/-- RNDEND takes effect (R261, R388, R389). -/
def runRndend (s : State) (c : EngCmd) : State :=
  let i := c.ra.toNat
  let done := fun (t : State) (err : Option (BitVec 6)) =>
    completeHead t 6 .A (completionUpdates c.rc err false c.idx none)
  let heldBy := fun (t : State) => (popQueue t 6).modGroup i (fun h =>
    { h with held := h.held ++ [{ cid := s.ctx.cid, aw := c.rc, idx := c.idx, due := none }] })
  if allIdle s then done (prefetch { s with localRound := s.localRound + 1 }) none
  else
    match (s.group i).state with
    | .opened =>
      let s1 := heldBy s
      enterSealing (s1.sendAll i 2 (groupMsg s1 i) (otherLive (s1.group i))) i
    | .sealing => heldBy s
    | .prepared => heldBy s
    | _ => done s (some 0x1A)

/-- The first slot that holds an update which a context still owes (R490). -/
def owedBy (s : State) (cid : Nat) : Option (Nat × HeldEnd) :=
  (List.range 4).findSome? (fun i =>
    ((s.group i).held.find? (fun h => h.cid == cid && h.due.isSome)).map (fun h => (i, h)))

/-- FOOTSIDE_EXECUTION (R383): an update that a decided RNDEND still owes, or the next command of the queue. -/
def execFootsideExecution (cid : Nat) (s : State) : Result :=
  match s.ctxOf cid, owedBy s cid with
  | some x, some (i, h) =>
    if x.eng.foot.run != .run || !s.power.gate then notNow s
    else
      match h.due with
      | none => notNow s
      | some u =>
        eventOn s cid (fun t =>
          if updatesMove t [u] then
            let (t1, made) := settleHeld t u
            (if made then t1.modGroup i (fun g => { g with held := g.held.erase h }) else t1, true)
          else (t, false))
  | _, _ =>
    queueEvent cid 6 .A s (fun t c =>
      if !t.ctx.releasedTo c.after then (t, false)
      else if c.word.toNat / 2 ^ 20 % 32 = 0 then (runProt t c, true) else (runRndend t c, true))

/-! ## Darning (R270, R271, R337) -/

/-- The stripes of a region that the standby rebuilds, ascending from a cursor; the first of them. -/
def nextStripe (g : GroupSlot) (ar from' : Nat) : Option Nat :=
  let q0 := ar * 32768 / g.k
  let q1 := (ar * 32768 + 32767) / g.k
  let mine := fun (o : Nat) => decide (from' ≤ o) && regionOfSlot g o == ar
  ((List.range ((q1 - q0 + 1) * g.n)).map (fun x => q0 * g.n + x)).find? mine

/-- R483: whether a member serves a stripe: a standby does only after its DARN of the region. -/
def servesStripe (g : GroupSlot) (o j : Nat) : Bool :=
  !g.viaDarning.contains j || g.readyFrom.contains j || g.served.contains (j, regionAt g j o)

/-- The members that have answered for a stripe; one of them may have been lost since (R483). -/
def answered (g : GroupSlot) (o : Nat) : List Nat := ((g.shares.filter (fun x => x.1 == o)).map (·.2.member)).eraseDups

/-- The members whose shares a stripe takes (R270, R483): those that have answered, then data, then P0, then P1, each in ascending index. -/
def chosenShares (g : GroupSlot) (o : Nat) : List Nat :=
  let order := fun (ms : List Nat) =>
    ms.filter (fun j => slotKind g j o == none) ++ ms.filter (fun j => slotKind g j o == some 0) ++
      ms.filter (fun j => slotKind g j o == some 1)
  (answered g o ++ order ((otherLive g).filter (fun j => servesStripe g o j && !(answered g o).contains j))).take g.k
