def readCommands (f : Nat → W64) (q : EngQueue) : EngQueue :=
  { q with cmds := q.cmds.zipIdx.map (fun c =>
      let g := fun (i : Nat) => f (16 * c.2 + i)
      { c.1 with word := (g 0).setWidth 32, ra := g 1, rb := g 2, rc := g 3, packet := BitVec.ofNat 512 (fieldBits g 4 8) }) }

def readHeldCmd (f : Nat → W64) (c : TileCmd) : TileCmd :=
  { c with num := bits64 (f 0) 0 24, cw := f 1,
           op := match c.op with
             | .mma a b z w => .mma a b z (w.map (fun _ => f 2))
             | .drain _ _ _ ty scope lfsr held => .drain (f 3) (f 4) (f 5) ty scope lfsr (held.map (fun h => ((f 6).setWidth 32, h.2)))
             | op => op }

/-- The engine queues. -/
def readEngines (s : State) (x : Ctx) (save : Nat) : Engines :=
  let e := { x.eng with sh0 := readShuttle s x save 0x1000 x.eng.sh0, sh1 := readShuttle s x save (shuttle1At x) x.eng.sh1 }
  match editedPart s x save (enginesAt x) (0x2000 - enginesAt x) with
  | none => e
  | some bs =>
    let f := fun (k i : Nat) => Config.areaField bs (1024 * k + i)
    { e with
      sh0 := readRange (f 0) e.sh0, sh1 := readRange (f 1) e.sh1, cut := readCommands (f 2) e.cut,
      couch := readCommands (f 3) e.couch, qeng := readCommands (f 4) e.qeng,
      held := e.held.zipIdx.map (fun c => readHeldCmd (fun i => f 5 (16 * c.2 + i)) c.1),
      faults := e.faults.zipIdx.map (fun p =>
        { p.1 with cause := (f 6 (4 * p.2)).setWidth 6, tval := f 6 (4 * p.2 + 1), estw := (f 6 (4 * p.2 + 2)).setWidth 32 }),
      heldUpdates := e.heldUpdates.zipIdx.map (fun p => { p.1 with addr := f 7 p.2 }) }

/-- The tag entries of a PROBE table, and its descriptor and set pointers. -/
def readProbe (s : State) (x : Ctx) (save t : Nat) (p : ProbeTable) : ProbeTable :=
  let tag := fun (e : Nat) =>
    match editedPart s x save (0x20000 + 8192 * t + 8 * e) 8 with
    | none => tabGet e p.tags
    | some bs =>
      let f := Config.areaField bs
      if (f 0).getLsbD 0 then some { tag := (f 1).toNat, filling := (f 2).getLsbD 0, gen := p.gen } else none
  let q := { p with tags := (List.range (2 ^ p.setlg * p.ways)).filterMap (fun e => (tag e).map (fun g => (e, g))) }
  match editedPart s x save (0x5C00 + 64 * t) 64 with
  | none => q
  | some bs =>
    let f := Config.areaField bs
    { q with en := (f 0).getLsbD 0, cwaddr := f 1, spbase := bits64 (f 2) 0 20,
             ptrs := q.ptrs.map (fun r => (r.1, bits64 (f (3 + r.1)) 0 2)) }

> Exercise details
Lines wanted from the listing above: the line with "let q1 := (ar * 32768 + 32767) / g.k" up to and including the line with "engine queues. -/". Please write them out exactly, adding nothing else.

> Exercise output
  let q1 := (ar * 32768 + 32767) / g.k
  let mine := fun (o : Nat) => decide (from' ≤ o) && regionOfSlot g o == ar
  ((List.range ((q1 - q0 + 1) * g.n)).map (fun x => q0 * g.n + x)).find? mine

/-- R483: whether a member serves a stripe: a standby does only after its DARN of the region. -/
def servesStripe (g : GroupSlot) (o j : Nat) : Bool :=
  !g.viaDarning.contains j || g.readyFrom.contains j || g.served.contains (j, regionAt g j o)

/-- The members that have answered for a stripe; one of them may have been lost since (R483). -/
def answered (g : GroupSlot) (o : Nat) : List Nat := ((g.shares.filter (fun x => x.1 == o)).map (·.2.member)).eraseDups

/-- The members whose shares a stripe takes (R270, R483): those that have answered, then data, then P0, then P1, each in ascending index. -/
def chosenShares (g : GroupSlot) (o : Nat) : List Nat :=
  let order := fun (ms : List Nat) =>
    ms.filter (fun j => slotKind g j o == none) ++ ms.filter (fun j => slotKind g j o == some 0) ++
      ms.filter (fun j => slotKind g j o == some 1)
  (answered g o ++ order ((otherLive g).filter (fun j => servesStripe g o j && !(answered g o).contains j))).take g.k
def readCommands (f : Nat → W64) (q : EngQueue) : EngQueue :=
  { q with cmds := q.cmds.zipIdx.map (fun c =>
      let g := fun (i : Nat) => f (16 * c.2 + i)
      { c.1 with word := (g 0).setWidth 32, ra := g 1, rb := g 2, rc := g 3, packet := BitVec.ofNat 512 (fieldBits g 4 8) }) }

def readHeldCmd (f : Nat → W64) (c : TileCmd) : TileCmd :=
  { c with num := bits64 (f 0) 0 24, cw := f 1,
           op := match c.op with
             | .mma a b z w => .mma a b z (w.map (fun _ => f 2))
             | .drain _ _ _ ty scope lfsr held => .drain (f 3) (f 4) (f 5) ty scope lfsr (held.map (fun h => ((f 6).setWidth 32, h.2)))
             | op => op }

/-- The engine queues. -/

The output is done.